Monday, March 29, 2010

I'm back!

After nearly 5 months of hiding in my deep, dark depression place, I feel alive again! In the past five months I have separated from my husband, lost my beautiful home and moved into a dumpy apartment, lost my weekly article in The Lake Stevens Journal and sponsorship from TeamFitness. I gained 20 pounds, developed a drinking problem, broke my foot and isolated myself to the point where I have lost touch with dang near all my friends. My problem is not a newly developed problem. I have been battling compulsive binge eating, purging and food addiction for over 10 years. Name a diet, I have been on it, cheated on it and eventually failed it. All that has changed!

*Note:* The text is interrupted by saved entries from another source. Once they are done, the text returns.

-- ==== Sys2Proof/Tests/Slice0.lean ====
section
/-! SUPPORT. Tests: ill-formed terms are refused; words written out field by field decode to their commands; one-step
vectors of spec/95_test_vectors.md; and, for every obligation with hypotheses, a state and operands that meet them
together (named witness_<obligation>), clause by clause where it has clauses. -/

open Sys2Proof Sys2Proof.Machine Sys2Proof.Spec

namespace Sys2Proof.Tests

/-! ## Small states -/

/-- V2.3's symbols (S = 3, 100 and 110 at 2.4 MHz) on two pixels, with a short reset time. -/
def smallParams : Params := { Params.default with tResetMinNs := 1000 }

/-- Its registers before INIT, with explicit reset counts 1 and 2. -/
def smallCsr : CsrFile :=
  { CsrFile.reset with
    ledCount := 2, symbolBits := 3, pattern0 := 4, pattern1 := 6, clockRate := 2400000, resetLead := 1, resetTrail := 2 }

/-- UNCONFIGURED, ready for INIT. -/
def beforeInit : State := { State.reset with params := smallParams, csr := smallCsr }

/-- READY, with two pixels. -/
def afterInit : State :=
  { State.reset with
    params := smallParams
    phase := .ready
    csr := { smallCsr with frameLen := 21 }
    lut := smallCsr.buildLut
    pix := [[0x12, 0x34, 0x56], [0, 0, 0xA5]] }

/-- READY with four slots a pixel. -/
def afterInitRgbw : State :=
  { afterInit with
    csr := { smallCsr with channelOrder := 2, frameLen := 27 }
    pix := [[0x12, 0x34, 0x56, 0x78], [0, 0, 0, 0xA5]] }

/-- `s` with the transport's next answer fixed. -/
def answering (o : WaitOutcome) (s : State) : State := { s with transport := [o] }

/-- `s` with the host's next event. -/
def sending (w : CmdWord) (s : State) : State := { s with host := [.command w] }

/-- The next state, or the state before if there is none. -/
def after (o : Host.Outcome State Fault Refusal) (s : State) : State :=
  match o with
  | .next t => t
  | .fault _ => s
  | .refused _ => s

/-- The last response after a command. -/
def answer (i : Instr) (s : State) : Option Response := (after (exec i s) s).responses.getLast?

theorem afterInit_consistent : afterInit.Consistent :=
  ⟨fun h => (by cases h), fun _ => ⟨by decide, rfl, by decide, by decide, by decide, by decide⟩⟩

theorem afterInitRgbw_consistent : afterInitRgbw.Consistent :=
  ⟨fun h => (by cases h), fun _ => ⟨by decide, rfl, by decide, by decide, by decide, by decide⟩⟩

theorem beforeInit_consistent : beforeInit.Consistent :=
  ⟨fun _ => ⟨rfl, rfl, rfl, rfl⟩, fun h => (by cases h)⟩

/-! ## Well-formedness smoke -/

theorem test_params_default_wellFormed : Params.default.wellFormed = true := by decide
theorem test_params_refuses_no_leds : ({ Params.default with maxLedCount := 0 } : Params).wellFormed = false := by decide
theorem test_params_refuses_too_many_leds :
    ({ Params.default with maxLedCount := 0x1000000 } : Params).wellFormed = false := by decide
theorem test_params_refuses_t0h : ({ Params.default with t0hMinNs := 551 } : Params).wellFormed = false := by decide
theorem test_params_refuses_t0l : ({ Params.default with t0lMaxNs := 699 } : Params).wellFormed = false := by decide
theorem test_params_refuses_t1h : ({ Params.default with t1hMinNs := 951 } : Params).wellFormed = false := by decide
theorem test_params_refuses_t1l : ({ Params.default with t1lMaxNs := 299 } : Params).wellFormed = false := by decide
theorem test_word_refuses_reserved_opcode : wordCanonical 0x0A00000000000000 = false := by decide
theorem test_word_refuses_ignored_bits : wordCanonical 0x0709ABCD12345678 = false := by decide
theorem test_word_accepts_clear : wordCanonical 0x0700000000000000 = true := by decide
theorem test_pixels_refuse_wrong_count : pixelsFit 2 3 [[1, 2, 3]] = false := by decide
theorem test_pixels_refuse_short_pixel : pixelsFit 2 3 [[1, 2, 3], [1, 2]] = false := by decide
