-- ==== Sys2Proof/Decode.lean ====
section
/-! DEFINITION. Decoding. The ZL7 is a block: its commands arrive as frames, register accesses, pins and events, and
spec/opcode_table.json gives none of its rows any bits, so no word spells a command. -/

namespace Sys2Proof

/-- The command that a word of the opcode table's bits spells: none, for the table gives no row any bits. -/
def decodeTableWord (_nbits _w : Nat) : Option Instr := none

end Sys2Proof
end

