/-- An invalidation ticket (R402 to R404). -/
structure Ticket where
  id     : BitVec 32
  waits  : List (BitVec 12)
  status : BitVec 5
  fail   : Option (BitVec 12)
deriving DecidableEq, Repr

/-- An INVAL received and not yet acknowledged (R403). -/
structure InvalJob where
  eng    : Nat
  ticket : BitVec 32
  gate   : BitVec 12
deriving DecidableEq, Repr

/-- The walker and the translation caches. -/
structure Xlat where
  walks   : List Walk := []
  nextId  : Nat := 0
  cache   : List WalkEntry := []
  /-- Wing TLBs (R377). -/
  wing    : Tab (List Tlb) := []
  tickets : List Ticket := []
  jobs    : List InvalJob := []
  /-- Descriptors of preload entries translated for a page, awaiting activation (R382). -/
  pins    : List (Fin 2 × Nat × Option Nat × Tlb) := []
  /-- Fault status of each AWAIT save record (R397). -/
  faultSt : Tab Nat := []
  /-- Collective that the transfer of an AWAIT save record carries something of (R352). -/
  faultOf : Tab (Option (BitVec 32)) := []
deriving DecidableEq, Repr

/-- Where a transfer stands. -/
inductive XferStage where
  /-- Translating its current tile (R389). -/
  | translating
  /-- Its current tile's frames are sent, in order, as their bytes arrive. -/
  | sending
  /-- Stalled: fault queue or save area full (R396). -/
  | stalled
deriving DecidableEq, Repr

/-- One frame of a tile (R102, R389). -/
structure TileFrame where
  /-- A frame of the destination side. -/
  dst  : Bool
  /-- Offset in the tile's packed bytes. -/
  off  : Nat
  len  : Nat
  f    : Frame
  /-- It travels over the Wings' networks (R120). -/
  net  : Bool
  sent : Bool
  /-- The vector whose result it carries has been offered to the steering input (R441). -/
  offered : Bool := false
  done : Option (BitVec 5 × List Byte)
deriving DecidableEq, Repr

/-- A transfer on an engine (R386). -/
structure Xfer where
  d       : StreamDesc
  tile    : Nat
  stage   : XferStage
  /-- It continues as best-effort (R383, R398). -/
  loose   : Bool
  /-- Tile maps of both sides (R377). -/
  smap    : List Tlb
  dmap    : List Tlb
  /-- Walks outstanding for its tile. -/
  walks   : List Nat
  /-- Failed pages: reason, FVA, destination side. -/
  faults  : List (XFault × Nat × Bool)
  frames  : List TileFrame
  /-- To be parked once its tile has sent its last frame (R399). -/
  parking : Bool
  /-- The collective it carries out a transfer of (R342, R346). -/
  coll    : Option (BitVec 32) := none
deriving DecidableEq, Repr

/-- A stream engine (R386). -/
structure Strm where
  /-- Descriptors waiting: the descriptor, its next tile, whether it continues as best-effort (R398). -/
  queue : List (StreamDesc × Nat × Bool) := []
  cur   : Option Xfer := none
  /-- Completion words to be written, in order: descriptor, status, the walk that translates DONE (R390). -/
  ends  : List (StreamDesc × BitVec 5 × Option Nat) := []
  /-- Accesses within the module that it has sent and that are not performed, in order (R120, R128). -/
  net   : List Frame := []
deriving DecidableEq, Repr

/-- A pooled-memory channel beyond its registers. -/
structure Chan where
  /-- Open row of each bank (R408). -/
  rows   : Tab (Option Nat) := []
  /-- Holds in force: bank, row (R646). -/
  holds  : List (Nat × Nat) := []
  /-- Refreshes that holds postponed, by bank. -/
  due    : List Nat := []
  /-- Training failures in a row (R422). -/
  fails  : Nat := 0
  /-- Its latest training: 0 none, 1 from the Gradebook, 2 full (R422). -/
  how    : Nat := 0
  /-- Its quota arbiter (R413, R657). -/
  arb    : Arb := {}
deriving DecidableEq, Repr

/-- Pooled memory beyond its contents. -/
structure G7m where
  chan : Tab Chan := []
  /-- Lines that a device reports uncorrectable (R418, R419). -/
  bad  : Tab Bool := []
  /-- The next line that the patrol reads (R420). -/
  patrol : Nat := 0
deriving DecidableEq, Repr

/-! ### The machine -/

/-- States of a Satchel line (R140, R146). -/
inductive SatState where
  | i | s | e | o | m | is | im | sm | om | wb | ci
deriving DecidableEq, Repr

/-- A Satchel line or write-back buffer entry (R137, R520). -/
structure SatLine where
  st      : SatState := .i
  data    : List Byte := []
  used    : Nat := 0
  /-- The line holds an uncorrectable error (R521). -/
  ue      : Bool := false
  /-- A snoop held until the grant (R147). -/
  held    : Option Frame := none
  /-- Tick at which ownership was taken for a near atomic (R160). -/
  nearAt  : Option Nat := none
  /-- The request outstanding serves a near atomic (R160). -/
  near    : Bool := false
  /-- RETRYs received for the request (R154). -/
  tries   : Nat := 0
  /-- Its backoff runs (R154). -/
  backing : Bool := false
  /-- The request outstanding has ended with this status, other than OK and RETRY. -/
  fail    : Option (BitVec 5) := none
deriving DecidableEq, Repr

/-- One piece of a die request: a frame, or an access to one line in the Satchel (R102, R520). -/
structure Piece where
  /-- Offset in the request's packed data. -/
  off  : Nat
  fpa  : Nat
  len  : Nat
  /-- An access to a line in the Satchel. -/
  line : Bool
  /-- The frame has been handed to the source engine, or the access has caused a coherence request. -/
  sent : Bool := false
  done : Option (BitVec 5 × List Byte) := none
deriving DecidableEq, Repr

/-- A request of a die (R510). -/
structure DieReq where
  id      : Nat
  b       : RqBeat
  /-- Write data received, and bytes still to come (R512). -/
  data    : List Byte := []
  need    : Nat := 0
  /-- Status fixed before anything is sent, with its reason (R511, R523, R527). -/
  early   : Option (BitVec 5 × Nat) := none
  /-- Translations found for it (R523). -/
  maps    : List Tlb := []
  /-- Its pages are translated and its pieces made. -/
  gone    : Bool := false
  pieces  : List Piece := []
deriving DecidableEq, Repr

/-- An inbound request presented on IQ (R517). -/
structure Inbound where
  itag : Nat
  f    : Frame
  /-- EP.IN_TIMEOUT has passed, or the link went down: a late answer is discarded (R519, R527). -/
  dead : Bool
deriving DecidableEq, Repr

/-- The DEP-7 on an electrical port (R504 to R533). -/
structure Dep where
  regs    : Tab Word := []
  /-- Satchel and write-back buffer by line number of its Homeroom module (R137). -/
  sat     : Tab SatLine := []
  /-- Predictor counters (R159). -/
  pred    : Tab Nat := []
  tlb     : List Tlb := []
  reqs    : List DieReq := []
  nextId  : Nat := 0
  inb     : List Inbound := []
  /-- Requests waiting for a free ITAG, in order (R517). -/
  iqWait  : List Frame := []
  /-- Accesses made to the Satchel, by which the least recently used way is known (R137). -/
  lru     : Nat := 0
  /-- A FLUSH not yet answered (R167). -/
  flush   : Option Frame := none
  /-- The module's PRED_FAR, as the latest strict link word carried it (R622). -/
  predFar : Bool := false
  /-- A far-end loop is in effect: received data is retimed and sent back (R481, R531). -/
  loop    : Bool := false
  /-- Frames discarded at its ingress (R171, R179). -/
  discards : Nat := 0
  /-- Cells its link's transmitter has sent less those whose credit has come back, by VC (R182). -/
  unpaid  : Tab Nat := []
  /-- Frames that wait for credit, in order (R182). -/
  outq    : List Frame := []
  /-- The low half of an EP.RT entry written over CF, by entry (R525). -/
  rtLow   : Option (Nat × Word) := none
deriving DecidableEq, Repr

/-- A teardown from its accepted write to its report (R556 to R558). -/
structure Tear where
  cohort  : Nat
  /-- Lesson number of the teardown write. -/
  start   : Word
  nonce   : List Byte
  /-- Ranges of SEC.SCRUB_LIST. -/
  listed  : List (Nat × Nat)
  /-- Zeroing has begun; the byte ranges it covers, and what each kind counts for (R560). -/
  scrub   : Bool
  areas   : List (Nat × Nat)
  sealed  : Nat
  local_  : Nat
  slots   : Nat
deriving DecidableEq, Repr

/-- The security services. -/
structure Sec where
  tears : List Tear := []
  /-- Cohorts torn down and not made ACTIVE since (R556). -/
  torn  : List Nat := []
  /-- Keys of the Locker's slots (R548). -/
  keys  : Tab (List Byte) := []
  /-- Cohort and nonce of the report in progress (R546). -/
  attest : Option (BitVec 10 × List Byte) := none
  /-- Live ephemeral keys by cohort: number of the key pair, nonce of its report (R546). -/
  eph   : Tab (Option (Nat × List Byte)) := []
  /-- Ephemeral key pairs made. -/
  pairs : Nat := 0
  /-- Boot stages measured since the module reset (R541). -/
  booted : BitVec 5 := 0
deriving DecidableEq, Repr

/-- A BAR2 request (R494 to R497, R130). -/
structure Bar2 where
  id     : Nat
  fn     : Nat
  off    : Nat
  write  : Bool
  fpa    : Nat
  len    : Nat
  cohort : BitVec 10
  data   : List Byte
  /-- Its frames have been handed to the source engine. -/
  sent   : Bool := false
  /-- Its frames in issue order: FPA, and the result. -/
  parts  : List (Nat × Option (BitVec 5 × List Byte)) := []
  /-- A reset of its function or the loss of its link discards its completion (R500). -/
  dead   : Bool := false
deriving DecidableEq, Repr
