/-! ### Tally slots (R92 to R97, R337 to R339) -/

def State.slot (s : State) (line : Nat) : Option Slot := tget (fun _ => none) s.coh.slots line
def State.setSlot (s : State) (line : Nat) (x : Option Slot) : State :=
  { s with coh := { s.coh with slots := tput (fun _ => none) s.coh.slots line x } }
/-- Slots in use in a Classroom's slot area (R338). -/
def State.areaUsed (s : State) (room : Nat) : Nat :=
  (s.coh.slots.filter (fun x => match s.whereIs (64 * x.1) with
    | .blackboard r _ => r = room
    | _ => false)).length
/-- Whether `k` more slots may be taken for lines at a place (R93, R337, R338). -/
def State.slotsFit (s : State) (w : Where) (k : Nat) : Bool :=
  decide (s.coh.slots.length + k ≤ 4096) &&
    (match w with
     | .blackboard room _ => decide (s.areaUsed room + k ≤ s.regF (roomReg room crSlotArea) 32 6)
     | _ => true)
/-- A slot taken for a line: every accumulator loaded with the exact value of its element in memory (R92). -/
def State.newSlot (s : State) (line t : Nat) (fmt : Fmt) (coll : Option (BitVec 32)) : Slot :=
  let z := fmt.width / 8
  { type := t, coll := coll,
    accs := (List.range (64 / z)).map (fun i => Acc.ofElem (accW fmt) (accQ fmt) fmt (s.num (64 * line + i * z) z)) }
/-- Release an ordinary slot (R96). -/
def State.dropSlot (s : State) (line : Nat) : State :=
  match s.slot line with
  | some x => if x.coll = none then s.setSlot line none else s
  | none => s

/-- Contexts of the COL unit in index order. -/
def State.collCtx (s : State) (i : Nat) : Option CollCtx := tget (fun _ => none) s.coll.ctx i
/-- The collective that holds a line (R339). -/
def State.collAt (s : State) (line : Nat) : Option CollCtx :=
  (s.coll.ctx.filterMap (fun e => e.2)).find? (fun c =>
    c.held && c.desc.region / 64 ≤ line && line < c.desc.region / 64 + c.desc.lines)

/-- What R339 says of an access to the lines collectives hold: none, PERM or SLOTS_FULL with the count of COL.LATE. -/
def State.collRule (s : State) (r : Req) : Option (BitVec 5 × Bool) :=
  if isLd (Req.op r) then none
  else
    ((Req.lines r).filterMap (fun l => match s.collAt l with
      | none => (none : Option (BitVec 5 × Bool))
      | some c =>
        if (isRed (Req.op r) || (isFpFadd (Req.op r) && s.strict)) && Req.op r % 16 = c.desc.type.toNat then
          (let late := decide (c.base + c.desc.close ≤ s.lesson.toNat)
           if c.st = .launched && !late then none else some (stSlotsFull, late))
        else some (stPerm, false))).foldl (fun a b => match a with
          | none => some b
          | some x => if x.1 = stPerm then some x else some b) none

/-! ### Statuses before performing (R106) -/

/-- Bytes 0 to n of a range lie in a range being zeroed by a teardown (R558). -/
def State.beingZeroed (s : State) (a n : Nat) : Bool :=
  s.sec.tears.any (fun t => t.scrub && t.areas.any (fun x => decide (x.1 / 64 * 64 < a + n) && decide (a < (x.1 + x.2 + 63) / 64 * 64)))

/-- The domain that holds a place is fenced or in reset, or a channel or Wing is not ready (R106, R423, R558). -/
def State.isFenced (s : State) (w : Where) (a n : Nat) : Bool :=
  match w with
  | .general => s.fenced 2 || (linesOf a (max n 1)).any (fun l => !s.ready (readyCh (channelOf (64 * l)))) || s.beingZeroed a n
  | .timetable => s.fenced 2 || (linesOf a (max n 1)).any (fun l => !s.ready (readyCh (channelOf (64 * l))))
  | .overflow => s.fenced 2 || (linesOf a (max n 1)).any (fun l => !s.ready (readyCh (channelOf (64 * l))))
  | .blackboard r _ => s.fenced 0 || !s.ready (readyWing (r / 300)) || s.beingZeroed a n
  | .slate d _ => s.fenced 0 || !s.ready (readyWing (roomOf d / 300)) || s.beingZeroed a n
  | .inbox d _ => s.fenced 0 || !s.ready (readyWing (roomOf d / 300))
  | .mirror _ => false
  | .hole => false

/-- Fields of seal entry i (R552): base, length, cohort, slot, state. -/
def State.sealEntry (s : State) (i : Nat) : Nat × Nat × Nat × Nat × Nat :=
  let w := s.reg (rSeal + 32 * i + 16)
  ((s.reg (rSeal + 32 * i)).toNat, (s.reg (rSeal + 32 * i + 8)).toNat, fget w 0 10, fget w 16 8, fget w 24 2)
/-- The seal entry whose region a range touches. -/
def State.sealOver (s : State) (a n : Nat) : Option Nat :=
  (List.range 64).find? (fun i =>
    let e := s.sealEntry i
    e.2.2.2.2 ≠ 0 && decide (e.1 < a + n) && decide (a < e.1 + e.2.1))

/-- Whether a request is refused SEALED, other than a record that the engine opens (R553). -/
def State.sealRefuses (s : State) (r : Req) : Bool :=
  if 2 ^ 40 ≤ Req.off r then false
  else match s.sealOver (Req.off r) (Req.len r) with
    | none => false
    | some i =>
      let e := s.sealEntry i
      if e.2.2.2.2 ≠ 2 then true
      else match r.via with
        | .fabric _ => Req.op r ≠ 2
        | .desk _ _ _ => r.f.cohort.toNat ≠ e.2.2.1
        | .stream _ _ => r.f.cohort.toNat ≠ e.2.2.1 || !isLd (Req.op r)

/-- The request is a sealed record (R554). -/
def State.isRecord (s : State) (r : Req) : Bool :=
  Req.isFrame r && Req.op r = 2 && decide (Req.off r < 2 ^ 40) && (match s.sealOver (Req.off r) (Req.len r) with
    | some i => (s.sealEntry i).2.2.2.2 = 2
    | none => false)
/-- Shape of a sealed record (R554). -/
def recordOk (f : Frame) : Bool :=
  let d := f.payload.length - 32
  96 ≤ f.payload.length && d % 64 = 0 && d ≤ 1984 && f.fpa.toNat % 64 = 0

/-- Target Desk of a Slate or inbox access. -/
def Where.deskOf : Where → Option Nat
  | .slate d _ => some d
  | .inbox d _ => some d
  | _ => none
/-- The role epoch of the request does not admit it (R266). -/
def State.roleRefuses (s : State) (w : Where) (f : Frame) : Bool :=
  match Where.deskOf w with
  | some d => f.epoch ≠ s.epochOf d || f.epoch.toNat % 256 = 0
  | none => false

/-- The first status of orders 2 to 7 of R106 that applies. -/
def State.refusal (s : State) (r : Req) : Option (BitVec 5) :=
  let a := Req.off r
  let n := Req.len r
  let w := s.whereIs a
  if s.isFenced w a n then some stFenced
  else if w = .hole then some stUnmapped
  else if !shapeOk w r.f || (decide (0 < n) && !(Where.same w (s.whereIs (a + n - 1)))) || (s.isRecord r && !recordOk r.f) then some stAlign
  else if !admitted w r || (Req.isFrame r && s.sec.torn.contains r.f.cohort.toNat) || (s.collRule r).map Prod.fst = some stPerm then some stPerm
  else if s.sealRefuses r then some stSealed
  else if s.roleRefuses w r.f then some stRole
  else none

/-! ### Effects on lines -/

/-- Bytes of an overlay or of memory: an owner's data stands for its line (R152). -/
def State.readOver (s : State) (cover : List (Nat × List Byte)) (a n : Nat) : List Byte :=
  if cover.isEmpty then s.bytes a n
  else (List.range n).map (fun i =>
    match cover.find? (fun x => x.1 = (a + i) / 64) with
    | some x => x.2.getD ((a + i) % 64) 0
    | none => s.byte (a + i))

/-- The part of a line that `n` bytes from `a` cover: start and end. -/
def span (a n line : Nat) : Nat × Nat := (max a (64 * line), min (a + n) (64 * line + 64))

/-- Write the bytes of a store that fall in one line: slots released first (R96), a whole line healed (R110). -/
def State.storeLine (s : State) (a : Nat) (data : List Byte) (line : Nat) : State :=
  let p := span a data.length line
  let t := (s.dropSlot line).setBytes p.1 ((data.drop (p.1 - a)).take (p.2 - p.1))
  if p.2 - p.1 = 64 then t.heal line else t

/-- A store: every line it covers whole, and every partly covered line not in error (R87, R110). -/
def State.storeMem (s : State) (a : Nat) (data : List Byte) : BitVec 5 × State :=
  let ls := linesOf a data.length
  let skip := ls.filter (fun l => s.lineBad l && decide ((span a data.length l).2 - (span a data.length l).1 < 64))
  let t := s.forAll ls (fun s l => if skip.contains l then s else (s.storeLine a data l).burst l false true)
  if skip.isEmpty then (stOk, t) else (stDataErr, t.countBad skip)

I just completed the program at the Moore Center for Eating Disorders and am ready to start incorporating fitness into my recovery from food addiction. I took a four week leave of absence from Boeing and I have been working on why I chose food as my coping mechanism. I have learned so much about myself. Clearly, diets alone do not work…we all know that. Most of the battle is internal and now that I understand the reasons why I eat, I can succeed at weight loss and be done with the yo-yo dieting that has become my life long routine. The work I have been doing at the Moore Center literally saved my life. The program was 10 hours a day for 4 long weeks. It was filled with nutrition education, individual therapy and several group therapies a day. I am now ready to tackle the damage my emotional eating has done to my physical body. I failed in my previous attempt with TeamFitness because I was secretly binging. I have been binge free for 21 days and sober for 4 weeks and I am feeling powerful. I am full of hope and I am ready to start again with CrossFit.

I am starting this blog at the very beginning of my recovery in hopes of sharing this journey with others who may be dealing with the same demons, maybe people who beat those demons, or those who are just interested in the train wreck that has become my life.

Cameron, the owner of CrossFit, has graciously agreed to kick me in the ass, to coach me and to mentor me on this journey. I was recently told by my sister that CrossFit is only for people who are already in shape. She told me it’s too hard for fat people. I know that Cameron and I can and will prove this misconception wrong. I have been paying for one gym membership or another for years. It was always the same, I was excited at first but I became bored quickly. I love the concept of CrossFit; to use my own body to heal the damage my addiction has caused, rather than spending hours alone on the cold and impersonal machines at a traditional gym.

I am excited and thrilled to join the CrossFit family and am eternally grateful for this incredible opportunity. I will be real and honest, and I am publicly announcing my intention to lose 77 pounds. Here we go…AGAIN!


My Current Stats:
Goal Weight: 150 Pounds
Starting Weight: 227 Pounds
Current Weight: 227 Pounds
Total Weight Change: -0 Pounds

1 comment:

Tim said...

I am excited to see you writing again Lacie. You are a tremendous inspiration to me. Thank you!